# Red Jewel Pairup



## Ollie (Sep 22, 2009)

Hi All
Over the last few weeks mine have been breeding had 3 lays now so the cycle should be over for a few weeks. Yesterday while I was at work the male went postal and nearly killed the female I came home to find her tucked up behind my spray bar with next to no fins, no chunks taken out thankfully, she is now recovering in a seperate tank. Do these fish form a bonded pair?(mine are H. Cristatus) What would the chances be of a successful reintergration?

Thanks

Ollie


----------



## GotCichlids? (May 21, 2010)

you said that you had three lays did they hatch? Did you take the fry from the parents? Sometimes if you take the fry from the parents and take all of them this super stresses them out and cause this super aggression between the pair. It sounds like this is what you are experiencing! Please update thread with answers and how she is doing I have a pair of Hemichromis bimaculatus and they have had fry twice now and they are amazing fish! I actually have them in with my Malawi set up and it is working out fine contrary to what the majority recommends please keep me posted and if you could add pics that would help too


----------



## Ollie (Sep 22, 2009)

Hi 
Sorry its taken so long to get back I havent been over here in a while
After letting the female recover in a seperate tank and adding larger dither fish as reccomended by a breeder (boesemani rainbows) I reintroduced the female to the tank it went pretty well she had a few goes at him initally but it all settled down after half an hour. Everything was going well for the next few days till I came down one morning and found her dead  . The male had also tried taking chunks out of pretty much everything else in the tank. He went back to my lfs and after a quick chat with the manager(who's a very experienced fish keeper) came to the conclusion that the fish was simply a very mean tempered individual who would need to be housed alone or with larger fish than him.
In regards to the fry situation the first lot hatched and proceded to eat the second and third batches of eggs and were still in the tank when the inital agression started. After chatting with the breeder he suggested the inital agression was caused by the male being ready to mate again and the female still in fry protection mode and not ready to breed. 
They were very good parents while it lasted I just got an aggro male and there was nothing I could have done really except get rid of him sooner.

Regards

Ollie


----------



## GotCichlids? (May 21, 2010)

Sorry to here that I wouldn't give up on the Jewels though I would try them again they are amazing fish!

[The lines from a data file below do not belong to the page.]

-- ==== Sys2Proof/Certificates/Slice0/Obligations.lean ====
section
/-! DEFINITION. The statements for the provers. Each docstring names the rule of spec/ it formalises, and the
log entry where a clause is the model's own. -/

open Sys2Proof Sys2Proof.Machine

/-! ### Encodings -/

/-- R67, R69, R50, R71: words written out from the spec's encodings decode to the instructions they stand for.
The order of the header operand's bytes is log entry 6, the frame instruction log entry 8. -/
def Obligations.SampleWordsDecode : Prop :=
  decode (.command 0x0 []) = .ok .crcInit ∧
  decode (.command 0x1 [0x01]) = .ok (.crcByte 0x01) ∧
  decode (.command 0x2 [0x31, 0x32]) = .ok (.crcCompute [0x31, 0x32]) ∧
  decode (.command 0x4 []) = .ok .decReset ∧
  decode (.command 0x5 [0xA5#8]) = .ok (.decByte 0xA5#8) ∧
  decode (.command 0x6 [0xA5#8, 0x5A#8]) = .ok (.decFeed [0xA5#8, 0x5A#8]) ∧
  decode (.command 0x8 [0x01, 0x02, 0x00, 0x01, 0x00, 0x01, 0x00, 0x03, 0x10, 0x20, 0x30]) =
    .ok (.encEncode ⟨⟨0x01, 0x02, 0x0001, 0x0001, 0x0003⟩, [0x10, 0x20, 0x30]⟩) ∧
  decode (.receive [0xA5#8, 0x5A#8, 0x01, 0x01, 0x00, 0x00, 0x00, 0x00, 0x00, 0x00, 0x91, 0x07]) =
    .ok (.frameAlive ⟨0x01, 0x0000, 0x0000, 0x0000, [], 0x0791⟩) ∧
  decode (.receive [0xA5#8, 0x5A#8, 0x02, 0x05, 0x00, 0x00, 0xFF, 0xFF, 0x01, 0x00, 0xFF, 0xE6, 0x2F]) =
    .ok (.frameEvent ⟨0x02, 0x0000, 0xFFFF#16, 0x0001, [0xFF], 0x2FE6⟩)

/-- R68: the reserved command codes are the nine listed, and a line with one is refused, with no next state and
so no outcome, whatever its operand. -/
def Obligations.ReservedCodesRefused : Prop :=
  ∀ cmd : BitVec 4,
    (operationOf cmd = none ↔ cmd ∈ [0x3#4, 0x7#4, 0x9#4, 0xA#4, 0xB#4, 0xC#4, 0xD#4, 0xE#4, 0xF#4]) ∧
    (operationOf cmd = none → ∀ (operand : List Byte) (rest : List Input) (s : State),
      s.inputs = .line (.command cmd operand) :: rest → step s = .refused (.reservedCommand cmd))

/-- R69: a command with the wrong number of operand bytes is no instruction, for each operation that has a fixed
number or a least number of them. That such a line is refused is log entry 7. -/
def Obligations.WrongOperandCountRejected : Prop :=
  ∀ operand : List Byte,
    (operand.length ≠ 0 → decode (.command 0x0 operand) = .error (.badOperand "CRC.INIT") ∧
      decode (.command 0x4 operand) = .error (.badOperand "DEC.RESET")) ∧
    (operand.length ≠ 1 → decode (.command 0x1 operand) = .error (.badOperand "CRC.BYTE") ∧
      decode (.command 0x5 operand) = .error (.badOperand "DEC.BYTE")) ∧
    (operand.length < 8 → decode (.command 0x8 operand) = .error (.badOperand "ENC.ENCODE"))

/-- R71: a command code selects at most one `OP` row, and the first bytes of a frame at most one `FRAME` row. -/
def Obligations.TableRowsDisjoint : Prop :=
  (∀ r₁ ∈ opRows, ∀ r₂ ∈ opRows, ∀ cmd, r₁.selectedBy cmd = true → r₂.selectedBy cmd = true → r₁ = r₂) ∧
  (∀ r₁ ∈ frameRows, ∀ r₂ ∈ frameRows, ∀ bytes,
    r₁.selectedBy bytes = true → r₂.selectedBy bytes = true → r₁ = r₂)

/-- R50, R51, R53, R67, R69: decoding what the encoder writes for a well-formed instruction gives it back, with
every operand at every value. -/
def Obligations.DecodeOfEncode : Prop :=
  ∀ i : Instr, i.WellFormed → decode (encode i) = .ok i

/-- The other direction: a line that decodes is the encoding of its instruction, but for a received chunk that
is no whole frame of a named type, which decodes to the feeding of its bytes (log entry 9). -/
def Obligations.EncodeOfDecode : Prop :=
  ∀ (l : Line) (i : Instr), decode l = .ok i →
    i.WellFormed ∧ (encode i = l ∨ ∃ bytes, l = .receive bytes ∧ i = .decFeed bytes)

/-- R51: the two header maps are inverse to each other. -/
def Obligations.HeaderMapsInverse : Prop :=
  (∀ h : FrameHeader, h.bytes.parse = h) ∧ (∀ b : HeaderBytes, b.parse.bytes = b)

/-! ### The step -/

/-- R27, R41, R43: a step serves the oldest pending input: it runs the decoded instruction on the state without
that input, refuses a line that is none, resets on `rst`, and keeps the state when nothing is pending (R144).
The list of pending inputs is the model's (log entry 4). That a reserved code is refused is the spec's decision D3,
that a wrong number of operand bytes is refused too is log entry 7, and that a refusal has no next state is log entry
16. -/
def Obligations.StepRunsDecodedInstruction : Prop :=
  ∀ (s : State) (rest : List Input),
    (∀ l i, s.inputs = .line l :: rest → decode l = .ok i → step s = exec i { s with inputs := rest }) ∧
    (∀ l e, s.inputs = .line l :: rest → decode l = .error e → step s = .refused (refusalOf e)) ∧
    (s.inputs = .rst :: rest → step s = .next (hardwareReset { s with inputs := rest })) ∧
    (s.inputs = [] → step s = .next s)

/-- R150, R25: creation, `rst`, DEC.RESET and the internal clear after an event leave the decoder searching
with all counters 0; hardware reset alone also sets `crc_acc`. That creation equals a reset, the counters' zero
and the value of `crc_acc` are the spec's decision D10; that `rst` leaves the inputs behind it pending is log entry
4. -/
def Obligations.ResetsClearDecoder : Prop :=
  (State.reset.dec.Cleared ∧ State.reset.crcAcc = 0xFFFF#16) ∧
  (∀ (s : State) (rest : List Input), s.inputs = .rst :: rest →
    ∃ t, step s = .next t ∧ t.dec.Cleared ∧ t.crcAcc = 0xFFFF#16 ∧ t.inputs = rest ∧ t.decOutcome = none) ∧
  (∀ s : State, ∃ t, exec .decReset s = .next t ∧ t.dec.Cleared ∧ t.crcAcc = s.crcAcc ∧ t.decOutcome = none) ∧
  (∀ (s t : State) (d : Byte) (e : Event), exec (.decByte d) s = .next t →
    t.outcomes = s.outcomes ++ [.stepOutcome (some e)] → t.dec.Cleared ∧ t.crcAcc = s.crcAcc)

Especially if you have them in a species specific tank they are amazing! How big was the tank you had them in that could have also been an issue.


----------



## Ollie (Sep 22, 2009)

The tank is 48x12x16 40gal and densely planted with quite a few caves. I would try them again if I had a tank to devote to them. I've gone with something a bit different this time, african brown knife fish, odd but still cool.

Regards

Ollie


----------



## GotCichlids? (May 21, 2010)

four feet long you sure its not a 55g and you only have one knife fish in there or community fish too?


----------



## Ollie (Sep 22, 2009)

Definitly 40 gal it was custom built for the guy I bought it off to go in a wall but never got used, it had been sitting in his garage for 7 years, came with a ttec in1000 filter, heater and light ballast and cost me Ã‚Â£30 . Current stock list is 2 Xenomystus nigri(knife fish) 6 boesemani rainbows, 2 striped raphael cats and 6 Corydas aeneus.

Regards

Ollie


----------